For a few weeks in late January and early February, the U.S. economy seemed to have reached a rare sweet spot
Maybe it was just too good to be true.
For a few weeks in late January and early February, the U.S. economy seemed to have reached a rare sweet spot. Inflation was steadily slowing from painful heights. And growth and hiring remained surprisingly sturdy despite ever-higher interest rates imposed by the Federal Reserve.
Perhaps, the thinking went, the Fed’s inflation fighters were managing to nail a notoriously difficult “soft landing”: A scenario in which borrowing and spending slow just enough to tame inflation without tipping the world’s biggest economy into a recession.

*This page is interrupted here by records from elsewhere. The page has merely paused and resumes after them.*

/-- A program-level fault that no user trap entry handles ends the workgroup, or its whole quad group (R437-R439): every
lane exits and its threads in hoops go; copies complete; the sequencer lets its matrix instructions complete, and a `pgrant`
of it is withdrawn. The record
that the die posts is made by the caller. -/
def State.faultEnd (s : State) (gid : Nat) : State :=
  match aget s.groups gid with
  | none => s
  | some g =>
    let s := { s with
      warps := s.warps.filter fun (e : Nat × Warp) => e.2.kind == WarpKind.service || e.2.gid != gid || (e.2.kind == WarpKind.seq && !g.mops.isEmpty),
      cores := s.cores.map fun (e : Nat × Core) => (e.1, { e.2 with hoops := e.2.hoops.filter fun h => h.gid != gid }) }
    let s := { s with warps := s.warps.map fun (e : Nat × Warp) =>
      if e.2.kind == WarpKind.seq && e.2.gid == gid then
        (e.1, { e.2.updLanes 1 (fun _ x => { x with st := .exited }) with
                flights := e.2.flights.filter fun f => g.mops.any fun m => m.id == f.id })
      else e }
    let s := s.modDie (g.pkg * 8 + g.quad / 8) fun d => { d with pmQueue := d.pmQueue.filter fun q => q.gid != gid || q.mop.isSome }
    let s := { (s.withdraw gid) with postings := s.postings.filter fun p => match p.2.target with
      | .warp k => (aget s.warps k).isSome
      | .seqOf x => x != gid
      | .staging x _ => x != gid
      | .stoppedGroup x => x != gid
      | _ => true }
    let g2 : Group :=
      { g with faulted := true, phase := .running, grantReq := none, seq := if g.mops.isEmpty then none else g.seq,
               wgs := g.wgs.map fun (w : Wg) => { w with ended := true } }
    let s := s.setGroup gid g2
    (s.reapGroup gid).settleBars

end Sys2Proof.Machine
end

“We were looking at landings that were pillow-soft,’’ recalled Diane Swonk, chief economist at the accounting giant KPMG. “There was a bit of glee about that.’’

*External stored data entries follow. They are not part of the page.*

/-! ### Issue (R204, R205, R303) -/

/-- The checks at issue on the descriptor, the query tile and the region; after FMT come SCALE and TILE, then ALIGN. -/
def Group.attnFault (g : Group) (f : Fields) (d : Kvd) : Option Nat :=
  let te := g.tiles.getD f.e.toNat Tile.void
  let td := g.tiles.getD f.d.toNat Tile.void
  let wide := d.kfmt == 0x10 || d.kfmt == 0x11 || d.vfmt == 0x10 || d.vfmt == 0x11
  let fin := mdB f 1
  match firstOf [(!kvFmt d.kfmt || !kvFmt d.vfmt || te.tag != d.kfmt || g.cfg.mode != 0 || (d.sct != 0 && wide)
                    || (fin && !drainFloatTag td.tag), FMT)],
      (if kvFmt d.kfmt && d.dk != 0 && d.dk ≤ 256 then g.scaleFault f.e.toNat te.nRows d.blocks else none),
      firstOf [(d.dk == 0 || 256 < d.dk || d.dv == 0 || 256 < d.dv || 1 < d.qstep || te.perRow < d.dk, TILE),
               (nrN f != te.nRows || ncN f != d.dv || 256 * g.width < colN f + ncN f, TILE),
               (fin && (td.nRows < nrN f || td.perRow < ncN f), TILE),
               (d.koff % 32 != 0 || d.voff % 32 != 0 || d.krowb % 32 != 0 || d.vrowb % 32 != 0, ALIGN)] with
  | some c, _, _ => some c
  | none, some c, _ => some c
  | none, none, r => r

/-- R204: the descriptor is read at issue; the walk takes place at completion. -/
def execAttn (f : Fields) (s : State) : Out :=
  issued (.attn f) f s fun e s =>
    let fin := mdB f 1
    let foot : Foot := { rows := (rowN f, rowN f + nrN f), cols := [(colN f, colN f + ncN f)], rowSt := true, rd := 4, wr := 3 }
    let srcs := (s.unit e).withScale f.e.toNat
    let dst := if fin then some f.d.toNat else none
    e.matrix s foot srcs dst fun g => e.gate s <|
      let va := e.addrPart s f.a 0
      let who := e.who s
      match s.checkOne who Acc.load 64 va 64 with
      | .inl x => e.parkAll s 3 x.1 x.2
      | .inr ls =>
        if s.anyReset who ls then e.holds s .reset
        else
          let r := s.getBytes who ls 0 (vaRange va 64)
          let d := parseKvd r.1
          match g.attnFault f d with
          | some c => e.parkAll s 3 c (Config.faultAddr e.free).toNat
          | none =>
            let ctr := match f.b with | .u n => if mdB f 0 then some n.toNat else none | _ => none
            match (match ctr with | some c => e.w.raiseCtr c | none => some e.w) with
            | none => e.holds s .counter
            | some w =>
              e.matIssue r.2 (.attn f) (r.2.unit e) w
                { srcs := srcs, dst := dst, ctr := ctr, desc := r.1, heavy := some 2048,
                  foot := if d.nt = 0 then { foot with rd := 0, wr := 0 } else foot }

/-! ### The walk -/

/-- What a read of a walk comes to: a set on a die in reset or a deferred token, which it waits for, with the state then, a fault
at an address, or what it has read. -/
inductive Fetch (α : Type) where
  | wait (s : State)
  | fault (code va : Nat)
  | got (x : α) (s : State)
  deriving DecidableEq, Repr

/-- One operand read of `n` bytes that must stand at a multiple of `align`. -/
def State.fetchMem (s : State) (w : Who) (align va n : Nat) : Fetch (List Byte) :=
  match s.checkOne w Acc.load align va n with
  | .inl x => .fault x.1 x.2
  | .inr ls =>
    if s.anyReset w ls then .wait s
    else let r := s.getBytes w ls 0 (vaRange va n); .got r.1 r.2

/-- One thing that a walk reads of a page: its table entry, its row-state word, its scales, a sector of its rows (by the numbers of
`PageRead`). -/
inductive Need where
  | entry
  | word
  | scales
  | row (n : Nat)
  deriving DecidableEq, Repr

The financial markets roared their approval in the first six weeks of 2023, with stock prices surging on expectations that the Fed might soon pause and eventually reverse the series of aggressive rate hikes it began nearly a year ago.
Then something went wrong.
It began on Valentine’s Day. The government said its closely watched consumer price index had surged 0.5% from December to January — five times the increase from November to December.
Over the next week and a half, two more government releases told essentially the same story: The Fed’s drive to curb inflation wasn’t even close to being won.
That realization brought a related worry: If high inflation was even stickier than we thought, then the Fed would likely keep raising rates — and keep them high — longer than was assumed. Those ever-higher borrowing rates would make it more probable that a recession, with layoffs and business failures, might occur.
“It’s heartbreaking,” Swonk said. “This has put the Fed back in defensive mode, and they’re going to have to harden their resolve on rate hikes.”
Unsurprisingly, the stock market has recoiled at the prospect.